Exercise inputs:
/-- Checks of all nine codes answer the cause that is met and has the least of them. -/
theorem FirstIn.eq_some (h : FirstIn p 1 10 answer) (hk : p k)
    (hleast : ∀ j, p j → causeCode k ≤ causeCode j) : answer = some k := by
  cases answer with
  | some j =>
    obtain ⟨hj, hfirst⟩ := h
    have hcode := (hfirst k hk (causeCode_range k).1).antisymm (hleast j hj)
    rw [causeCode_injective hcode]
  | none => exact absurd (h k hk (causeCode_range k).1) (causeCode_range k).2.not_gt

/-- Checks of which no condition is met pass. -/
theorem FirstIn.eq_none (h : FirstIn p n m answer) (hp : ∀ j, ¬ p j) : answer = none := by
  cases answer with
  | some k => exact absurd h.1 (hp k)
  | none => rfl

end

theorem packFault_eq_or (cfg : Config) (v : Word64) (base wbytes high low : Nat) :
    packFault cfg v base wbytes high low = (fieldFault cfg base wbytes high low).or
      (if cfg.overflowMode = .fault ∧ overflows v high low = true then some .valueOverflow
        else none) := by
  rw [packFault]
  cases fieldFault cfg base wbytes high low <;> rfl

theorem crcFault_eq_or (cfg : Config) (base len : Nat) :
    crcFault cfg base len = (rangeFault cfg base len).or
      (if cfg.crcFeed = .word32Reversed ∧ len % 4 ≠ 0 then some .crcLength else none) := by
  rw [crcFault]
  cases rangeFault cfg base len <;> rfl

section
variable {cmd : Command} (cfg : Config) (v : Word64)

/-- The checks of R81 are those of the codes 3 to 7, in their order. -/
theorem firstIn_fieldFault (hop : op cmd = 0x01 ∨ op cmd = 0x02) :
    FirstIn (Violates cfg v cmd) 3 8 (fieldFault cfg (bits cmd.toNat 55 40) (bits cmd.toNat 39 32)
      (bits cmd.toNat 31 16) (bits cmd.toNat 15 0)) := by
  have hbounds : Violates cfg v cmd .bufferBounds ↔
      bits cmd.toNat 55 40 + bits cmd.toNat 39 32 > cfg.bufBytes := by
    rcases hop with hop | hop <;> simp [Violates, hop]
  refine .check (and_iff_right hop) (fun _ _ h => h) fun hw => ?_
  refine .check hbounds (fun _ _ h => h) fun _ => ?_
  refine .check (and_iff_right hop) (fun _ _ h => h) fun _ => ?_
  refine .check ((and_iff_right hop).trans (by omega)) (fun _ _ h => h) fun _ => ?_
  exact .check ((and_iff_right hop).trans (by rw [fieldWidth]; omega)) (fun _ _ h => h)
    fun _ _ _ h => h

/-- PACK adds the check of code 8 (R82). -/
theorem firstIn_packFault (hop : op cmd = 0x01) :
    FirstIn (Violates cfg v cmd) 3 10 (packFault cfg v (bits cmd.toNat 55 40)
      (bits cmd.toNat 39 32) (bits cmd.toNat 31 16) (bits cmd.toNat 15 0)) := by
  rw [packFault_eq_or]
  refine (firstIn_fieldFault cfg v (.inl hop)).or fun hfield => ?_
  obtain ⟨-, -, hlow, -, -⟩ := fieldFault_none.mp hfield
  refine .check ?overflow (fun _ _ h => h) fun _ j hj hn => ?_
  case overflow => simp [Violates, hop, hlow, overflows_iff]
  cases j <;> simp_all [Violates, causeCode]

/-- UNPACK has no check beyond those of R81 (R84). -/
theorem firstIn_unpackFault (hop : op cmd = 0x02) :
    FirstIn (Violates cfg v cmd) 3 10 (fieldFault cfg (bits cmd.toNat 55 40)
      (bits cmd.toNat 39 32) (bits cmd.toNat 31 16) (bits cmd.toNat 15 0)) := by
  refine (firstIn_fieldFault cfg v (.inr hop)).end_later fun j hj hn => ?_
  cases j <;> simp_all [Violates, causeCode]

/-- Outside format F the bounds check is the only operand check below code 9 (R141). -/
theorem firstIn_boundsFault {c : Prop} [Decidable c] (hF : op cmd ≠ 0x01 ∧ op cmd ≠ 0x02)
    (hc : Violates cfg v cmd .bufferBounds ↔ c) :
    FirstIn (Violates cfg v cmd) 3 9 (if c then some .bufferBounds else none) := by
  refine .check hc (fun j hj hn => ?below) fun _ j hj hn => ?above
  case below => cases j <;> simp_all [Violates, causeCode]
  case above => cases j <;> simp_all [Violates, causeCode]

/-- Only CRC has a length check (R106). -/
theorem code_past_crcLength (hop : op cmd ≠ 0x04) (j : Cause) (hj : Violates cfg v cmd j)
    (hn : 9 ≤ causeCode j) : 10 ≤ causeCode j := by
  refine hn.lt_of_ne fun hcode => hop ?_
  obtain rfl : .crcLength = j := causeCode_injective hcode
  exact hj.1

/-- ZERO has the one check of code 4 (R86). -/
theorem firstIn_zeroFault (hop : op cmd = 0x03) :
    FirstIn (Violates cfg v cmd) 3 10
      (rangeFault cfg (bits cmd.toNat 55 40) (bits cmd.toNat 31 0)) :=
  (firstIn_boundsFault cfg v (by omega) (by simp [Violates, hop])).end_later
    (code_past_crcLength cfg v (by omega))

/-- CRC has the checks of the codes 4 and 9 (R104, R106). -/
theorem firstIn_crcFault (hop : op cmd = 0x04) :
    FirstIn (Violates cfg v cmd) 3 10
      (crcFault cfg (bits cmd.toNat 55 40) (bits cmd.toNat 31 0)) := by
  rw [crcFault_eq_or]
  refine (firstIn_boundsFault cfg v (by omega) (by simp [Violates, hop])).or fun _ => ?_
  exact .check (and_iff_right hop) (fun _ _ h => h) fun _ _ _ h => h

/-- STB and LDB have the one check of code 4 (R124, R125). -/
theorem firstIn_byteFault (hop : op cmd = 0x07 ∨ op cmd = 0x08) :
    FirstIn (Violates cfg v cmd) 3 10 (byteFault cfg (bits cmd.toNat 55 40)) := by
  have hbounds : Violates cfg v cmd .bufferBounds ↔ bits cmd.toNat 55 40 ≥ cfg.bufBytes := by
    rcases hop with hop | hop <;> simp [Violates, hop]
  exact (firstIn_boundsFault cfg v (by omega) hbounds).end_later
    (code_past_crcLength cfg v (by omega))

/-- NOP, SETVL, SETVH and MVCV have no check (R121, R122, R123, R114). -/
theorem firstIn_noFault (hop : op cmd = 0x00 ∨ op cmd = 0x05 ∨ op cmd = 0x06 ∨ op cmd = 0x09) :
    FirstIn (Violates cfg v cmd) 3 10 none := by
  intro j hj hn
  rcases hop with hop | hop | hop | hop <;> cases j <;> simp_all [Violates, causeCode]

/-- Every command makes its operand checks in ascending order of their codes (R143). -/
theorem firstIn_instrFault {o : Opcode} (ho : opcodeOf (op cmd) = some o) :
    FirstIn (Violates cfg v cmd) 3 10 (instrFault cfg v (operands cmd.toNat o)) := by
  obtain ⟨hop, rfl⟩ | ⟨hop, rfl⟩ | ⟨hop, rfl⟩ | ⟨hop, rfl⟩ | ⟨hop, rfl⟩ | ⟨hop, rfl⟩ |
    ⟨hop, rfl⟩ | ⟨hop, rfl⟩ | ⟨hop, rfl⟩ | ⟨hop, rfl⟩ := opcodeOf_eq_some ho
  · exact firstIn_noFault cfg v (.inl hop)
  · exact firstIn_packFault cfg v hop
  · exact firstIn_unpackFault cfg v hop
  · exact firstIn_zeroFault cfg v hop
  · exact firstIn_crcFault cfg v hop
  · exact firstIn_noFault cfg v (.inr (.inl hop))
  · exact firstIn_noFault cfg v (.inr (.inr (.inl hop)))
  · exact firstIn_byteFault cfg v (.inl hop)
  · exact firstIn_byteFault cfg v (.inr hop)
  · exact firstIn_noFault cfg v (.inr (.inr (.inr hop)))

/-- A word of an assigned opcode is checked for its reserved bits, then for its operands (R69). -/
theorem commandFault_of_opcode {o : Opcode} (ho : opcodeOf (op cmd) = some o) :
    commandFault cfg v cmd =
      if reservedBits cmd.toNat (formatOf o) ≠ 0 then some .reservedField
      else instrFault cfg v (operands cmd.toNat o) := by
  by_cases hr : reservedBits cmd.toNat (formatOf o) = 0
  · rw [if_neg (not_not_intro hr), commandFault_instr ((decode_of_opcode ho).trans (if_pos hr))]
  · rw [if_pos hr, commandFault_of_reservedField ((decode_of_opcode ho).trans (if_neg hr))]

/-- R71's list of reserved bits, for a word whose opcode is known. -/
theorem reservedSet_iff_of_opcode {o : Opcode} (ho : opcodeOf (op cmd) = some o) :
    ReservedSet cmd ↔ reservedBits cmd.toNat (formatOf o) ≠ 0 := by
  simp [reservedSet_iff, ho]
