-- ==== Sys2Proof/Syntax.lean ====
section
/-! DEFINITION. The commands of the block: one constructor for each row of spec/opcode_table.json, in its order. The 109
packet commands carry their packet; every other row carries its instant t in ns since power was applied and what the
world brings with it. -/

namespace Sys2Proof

What this task involves: Your response should hold the lines from the first line of the entries above through the line with "crcFault cfg base", each retyped exactly, and nothing else.

Exercise answer:
/-- Checks of all nine codes answer the cause that is met and has the least of them. -/
theorem FirstIn.eq_some (h : FirstIn p 1 10 answer) (hk : p k)
    (hleast : ∀ j, p j → causeCode k ≤ causeCode j) : answer = some k := by
  cases answer with
  | some j =>
    obtain ⟨hj, hfirst⟩ := h
    have hcode := (hfirst k hk (causeCode_range k).1).antisymm (hleast j hj)
    rw [causeCode_injective hcode]
  | none => exact absurd (h k hk (causeCode_range k).1) (causeCode_range k).2.not_gt

/-- Checks of which no condition is met pass. -/
theorem FirstIn.eq_none (h : FirstIn p n m answer) (hp : ∀ j, ¬ p j) : answer = none := by
  cases answer with
  | some k => exact absurd h.1 (hp k)
  | none => rfl

end

theorem packFault_eq_or (cfg : Config) (v : Word64) (base wbytes high low : Nat) :
    packFault cfg v base wbytes high low = (fieldFault cfg base wbytes high low).or
      (if cfg.overflowMode = .fault ∧ overflows v high low = true then some .valueOverflow
        else none) := by
  rw [packFault]
  cases fieldFault cfg base wbytes high low <;> rfl

theorem crcFault_eq_or (cfg : Config) (base len : Nat) :
    crcFault cfg base len = (rangeFault cfg base len).or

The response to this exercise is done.